EXERCISE PROMPT
How many lines in the material below contain the word "dirDataAfter"? Write only the number.

STUDY MATERIAL
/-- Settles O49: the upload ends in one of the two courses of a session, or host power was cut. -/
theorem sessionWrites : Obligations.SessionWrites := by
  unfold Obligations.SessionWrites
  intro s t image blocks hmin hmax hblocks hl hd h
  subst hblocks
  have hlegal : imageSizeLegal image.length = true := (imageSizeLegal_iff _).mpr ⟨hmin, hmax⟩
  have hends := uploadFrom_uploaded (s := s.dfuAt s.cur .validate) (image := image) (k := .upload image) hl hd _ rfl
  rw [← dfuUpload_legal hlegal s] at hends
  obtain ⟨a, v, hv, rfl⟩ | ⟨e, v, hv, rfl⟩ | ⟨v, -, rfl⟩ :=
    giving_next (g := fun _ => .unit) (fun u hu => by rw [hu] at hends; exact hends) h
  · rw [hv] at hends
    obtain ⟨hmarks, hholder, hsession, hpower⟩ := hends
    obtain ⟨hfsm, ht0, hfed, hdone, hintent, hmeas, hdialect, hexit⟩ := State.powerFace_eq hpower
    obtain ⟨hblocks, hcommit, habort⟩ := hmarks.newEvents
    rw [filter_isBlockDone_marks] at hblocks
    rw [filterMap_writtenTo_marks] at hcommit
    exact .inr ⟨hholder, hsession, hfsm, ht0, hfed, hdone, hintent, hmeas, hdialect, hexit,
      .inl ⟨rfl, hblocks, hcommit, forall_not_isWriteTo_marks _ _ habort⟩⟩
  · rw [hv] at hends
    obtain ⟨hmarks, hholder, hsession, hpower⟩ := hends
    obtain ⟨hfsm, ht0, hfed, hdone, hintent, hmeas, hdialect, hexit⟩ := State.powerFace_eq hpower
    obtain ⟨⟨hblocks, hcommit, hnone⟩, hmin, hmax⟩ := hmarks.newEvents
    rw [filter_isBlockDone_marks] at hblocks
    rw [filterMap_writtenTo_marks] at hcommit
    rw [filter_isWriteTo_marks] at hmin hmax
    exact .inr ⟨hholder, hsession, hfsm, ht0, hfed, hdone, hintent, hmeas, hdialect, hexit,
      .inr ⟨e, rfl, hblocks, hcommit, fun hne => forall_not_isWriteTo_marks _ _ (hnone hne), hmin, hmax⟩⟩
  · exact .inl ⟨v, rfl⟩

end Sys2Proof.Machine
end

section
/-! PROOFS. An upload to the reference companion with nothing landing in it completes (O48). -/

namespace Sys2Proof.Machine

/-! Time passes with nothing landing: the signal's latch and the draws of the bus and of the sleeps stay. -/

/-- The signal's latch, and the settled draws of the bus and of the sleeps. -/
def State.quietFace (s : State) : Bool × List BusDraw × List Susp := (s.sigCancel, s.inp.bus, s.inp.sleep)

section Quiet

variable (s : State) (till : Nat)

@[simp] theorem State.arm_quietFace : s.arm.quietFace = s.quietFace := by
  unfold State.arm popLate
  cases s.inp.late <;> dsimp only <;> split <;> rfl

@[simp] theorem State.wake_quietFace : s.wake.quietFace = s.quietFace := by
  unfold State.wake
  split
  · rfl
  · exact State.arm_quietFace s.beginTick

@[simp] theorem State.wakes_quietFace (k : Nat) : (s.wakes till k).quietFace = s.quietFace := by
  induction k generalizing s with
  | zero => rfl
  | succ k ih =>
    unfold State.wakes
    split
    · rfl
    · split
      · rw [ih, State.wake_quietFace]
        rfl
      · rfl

---

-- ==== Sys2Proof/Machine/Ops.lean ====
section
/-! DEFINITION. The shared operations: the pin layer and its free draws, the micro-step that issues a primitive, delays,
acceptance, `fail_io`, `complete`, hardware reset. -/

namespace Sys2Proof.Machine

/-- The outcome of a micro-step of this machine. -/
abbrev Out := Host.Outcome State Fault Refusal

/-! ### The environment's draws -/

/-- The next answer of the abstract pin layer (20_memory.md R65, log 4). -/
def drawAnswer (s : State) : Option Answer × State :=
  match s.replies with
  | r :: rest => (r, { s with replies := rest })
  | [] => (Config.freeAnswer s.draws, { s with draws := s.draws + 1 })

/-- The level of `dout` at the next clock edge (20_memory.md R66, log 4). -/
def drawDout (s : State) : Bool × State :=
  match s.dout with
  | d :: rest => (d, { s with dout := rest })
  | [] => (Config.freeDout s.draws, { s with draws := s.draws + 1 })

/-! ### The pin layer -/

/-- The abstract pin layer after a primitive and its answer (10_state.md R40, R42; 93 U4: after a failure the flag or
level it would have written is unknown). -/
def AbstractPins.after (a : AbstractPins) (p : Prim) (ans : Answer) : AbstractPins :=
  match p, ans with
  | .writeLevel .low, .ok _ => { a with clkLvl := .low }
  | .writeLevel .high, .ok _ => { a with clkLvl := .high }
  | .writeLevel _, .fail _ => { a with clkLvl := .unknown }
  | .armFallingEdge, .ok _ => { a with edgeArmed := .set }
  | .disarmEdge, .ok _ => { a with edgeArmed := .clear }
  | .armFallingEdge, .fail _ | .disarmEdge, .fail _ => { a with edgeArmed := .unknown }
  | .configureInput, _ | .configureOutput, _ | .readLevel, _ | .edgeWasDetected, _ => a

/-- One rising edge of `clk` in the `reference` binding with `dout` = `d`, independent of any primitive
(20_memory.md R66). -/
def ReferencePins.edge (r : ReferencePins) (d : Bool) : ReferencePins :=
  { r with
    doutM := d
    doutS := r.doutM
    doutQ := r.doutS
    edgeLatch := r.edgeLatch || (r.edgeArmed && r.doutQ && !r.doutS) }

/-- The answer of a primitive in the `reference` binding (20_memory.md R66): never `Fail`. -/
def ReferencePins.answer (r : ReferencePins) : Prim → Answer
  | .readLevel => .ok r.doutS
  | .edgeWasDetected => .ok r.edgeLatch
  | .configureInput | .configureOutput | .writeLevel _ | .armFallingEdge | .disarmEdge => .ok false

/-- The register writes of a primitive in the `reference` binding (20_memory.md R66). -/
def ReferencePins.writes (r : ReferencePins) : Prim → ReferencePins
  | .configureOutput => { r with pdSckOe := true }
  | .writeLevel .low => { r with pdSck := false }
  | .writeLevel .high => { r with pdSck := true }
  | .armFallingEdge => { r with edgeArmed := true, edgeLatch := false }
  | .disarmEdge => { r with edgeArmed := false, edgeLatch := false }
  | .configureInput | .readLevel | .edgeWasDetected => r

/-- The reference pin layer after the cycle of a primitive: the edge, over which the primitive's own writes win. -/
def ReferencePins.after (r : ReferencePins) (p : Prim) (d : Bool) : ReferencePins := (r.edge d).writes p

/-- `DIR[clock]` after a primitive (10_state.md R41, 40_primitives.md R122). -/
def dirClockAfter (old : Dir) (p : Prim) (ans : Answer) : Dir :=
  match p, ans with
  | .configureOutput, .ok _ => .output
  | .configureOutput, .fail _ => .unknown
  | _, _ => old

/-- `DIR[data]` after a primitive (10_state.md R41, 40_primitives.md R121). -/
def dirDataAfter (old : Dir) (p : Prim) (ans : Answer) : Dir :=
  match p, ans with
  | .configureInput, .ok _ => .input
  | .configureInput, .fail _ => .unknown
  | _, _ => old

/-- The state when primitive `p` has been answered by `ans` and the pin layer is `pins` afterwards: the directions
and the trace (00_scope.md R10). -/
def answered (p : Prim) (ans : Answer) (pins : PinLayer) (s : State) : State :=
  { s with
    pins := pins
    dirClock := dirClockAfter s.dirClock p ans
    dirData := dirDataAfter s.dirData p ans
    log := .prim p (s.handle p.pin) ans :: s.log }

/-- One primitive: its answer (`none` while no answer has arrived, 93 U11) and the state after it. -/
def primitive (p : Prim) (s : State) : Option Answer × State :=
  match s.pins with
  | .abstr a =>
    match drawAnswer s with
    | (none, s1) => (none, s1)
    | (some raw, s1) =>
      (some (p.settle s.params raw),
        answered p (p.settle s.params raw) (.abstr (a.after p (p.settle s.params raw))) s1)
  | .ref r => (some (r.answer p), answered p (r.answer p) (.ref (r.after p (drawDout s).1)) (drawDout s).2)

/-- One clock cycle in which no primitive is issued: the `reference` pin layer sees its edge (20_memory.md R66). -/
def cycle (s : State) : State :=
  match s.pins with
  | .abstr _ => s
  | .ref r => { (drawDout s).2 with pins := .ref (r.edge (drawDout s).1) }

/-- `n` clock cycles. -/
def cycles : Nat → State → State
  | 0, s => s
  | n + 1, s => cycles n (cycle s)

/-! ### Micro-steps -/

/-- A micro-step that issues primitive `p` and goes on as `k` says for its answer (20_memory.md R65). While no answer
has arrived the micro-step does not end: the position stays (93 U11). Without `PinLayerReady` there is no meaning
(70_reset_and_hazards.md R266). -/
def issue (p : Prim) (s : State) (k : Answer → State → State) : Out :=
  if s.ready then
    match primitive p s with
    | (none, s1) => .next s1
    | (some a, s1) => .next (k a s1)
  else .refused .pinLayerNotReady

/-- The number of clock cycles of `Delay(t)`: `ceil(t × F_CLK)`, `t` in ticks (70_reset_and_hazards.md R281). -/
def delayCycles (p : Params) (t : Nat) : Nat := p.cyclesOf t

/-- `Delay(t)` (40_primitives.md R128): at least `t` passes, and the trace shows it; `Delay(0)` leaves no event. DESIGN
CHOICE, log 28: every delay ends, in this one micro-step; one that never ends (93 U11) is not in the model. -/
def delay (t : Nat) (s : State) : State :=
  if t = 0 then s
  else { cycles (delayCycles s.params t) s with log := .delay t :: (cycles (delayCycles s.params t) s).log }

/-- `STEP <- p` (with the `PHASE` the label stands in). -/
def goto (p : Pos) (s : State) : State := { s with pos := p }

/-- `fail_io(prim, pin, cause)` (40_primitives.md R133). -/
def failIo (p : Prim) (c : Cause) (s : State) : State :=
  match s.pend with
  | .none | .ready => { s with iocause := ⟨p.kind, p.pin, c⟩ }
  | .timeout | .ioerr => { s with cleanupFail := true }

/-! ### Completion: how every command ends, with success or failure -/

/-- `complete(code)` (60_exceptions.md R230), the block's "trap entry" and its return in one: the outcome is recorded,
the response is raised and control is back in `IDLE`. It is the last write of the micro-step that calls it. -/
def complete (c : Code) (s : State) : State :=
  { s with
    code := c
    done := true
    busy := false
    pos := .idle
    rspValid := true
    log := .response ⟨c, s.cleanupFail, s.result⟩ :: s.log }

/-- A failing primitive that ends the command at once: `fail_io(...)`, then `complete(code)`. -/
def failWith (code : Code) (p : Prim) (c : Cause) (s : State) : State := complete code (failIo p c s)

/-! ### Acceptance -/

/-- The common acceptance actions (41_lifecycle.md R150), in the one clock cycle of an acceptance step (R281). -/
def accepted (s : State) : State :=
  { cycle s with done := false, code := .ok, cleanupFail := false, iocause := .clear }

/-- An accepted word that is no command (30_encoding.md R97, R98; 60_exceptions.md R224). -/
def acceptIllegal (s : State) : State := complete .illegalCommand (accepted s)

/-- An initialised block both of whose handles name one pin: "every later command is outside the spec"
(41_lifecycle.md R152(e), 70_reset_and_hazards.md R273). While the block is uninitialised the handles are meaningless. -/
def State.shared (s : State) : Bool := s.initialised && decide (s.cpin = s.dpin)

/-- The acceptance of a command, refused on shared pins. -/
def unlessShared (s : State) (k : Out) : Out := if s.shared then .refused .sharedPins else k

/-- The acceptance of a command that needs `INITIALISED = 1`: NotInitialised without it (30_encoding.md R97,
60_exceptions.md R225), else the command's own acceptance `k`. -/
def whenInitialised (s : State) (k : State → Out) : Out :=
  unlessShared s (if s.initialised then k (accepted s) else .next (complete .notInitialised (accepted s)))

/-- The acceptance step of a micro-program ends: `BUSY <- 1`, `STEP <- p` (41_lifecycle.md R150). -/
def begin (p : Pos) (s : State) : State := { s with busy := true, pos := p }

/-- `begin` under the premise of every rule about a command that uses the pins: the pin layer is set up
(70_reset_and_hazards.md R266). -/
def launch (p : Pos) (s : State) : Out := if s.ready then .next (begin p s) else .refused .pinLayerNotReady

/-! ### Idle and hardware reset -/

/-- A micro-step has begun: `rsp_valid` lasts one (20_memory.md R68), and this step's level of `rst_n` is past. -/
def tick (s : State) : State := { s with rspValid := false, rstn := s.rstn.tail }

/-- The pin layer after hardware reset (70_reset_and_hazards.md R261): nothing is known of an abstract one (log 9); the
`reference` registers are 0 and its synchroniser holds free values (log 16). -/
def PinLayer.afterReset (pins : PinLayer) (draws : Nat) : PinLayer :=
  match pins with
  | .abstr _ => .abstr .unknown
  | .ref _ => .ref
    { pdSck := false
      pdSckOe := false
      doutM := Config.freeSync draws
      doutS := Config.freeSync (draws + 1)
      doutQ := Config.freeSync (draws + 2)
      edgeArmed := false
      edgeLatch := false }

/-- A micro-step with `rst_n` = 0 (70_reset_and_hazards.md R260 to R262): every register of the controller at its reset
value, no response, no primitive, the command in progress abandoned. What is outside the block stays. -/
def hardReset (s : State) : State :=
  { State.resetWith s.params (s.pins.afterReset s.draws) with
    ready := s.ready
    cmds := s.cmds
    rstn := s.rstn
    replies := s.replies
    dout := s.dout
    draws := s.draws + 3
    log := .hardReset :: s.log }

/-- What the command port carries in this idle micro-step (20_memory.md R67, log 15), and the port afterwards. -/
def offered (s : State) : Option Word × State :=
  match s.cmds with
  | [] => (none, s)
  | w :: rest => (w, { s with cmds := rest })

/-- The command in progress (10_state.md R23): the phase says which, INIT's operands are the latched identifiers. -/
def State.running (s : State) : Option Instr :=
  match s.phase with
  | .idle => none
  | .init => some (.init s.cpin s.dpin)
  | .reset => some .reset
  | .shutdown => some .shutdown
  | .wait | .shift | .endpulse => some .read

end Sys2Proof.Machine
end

OUTPUT
2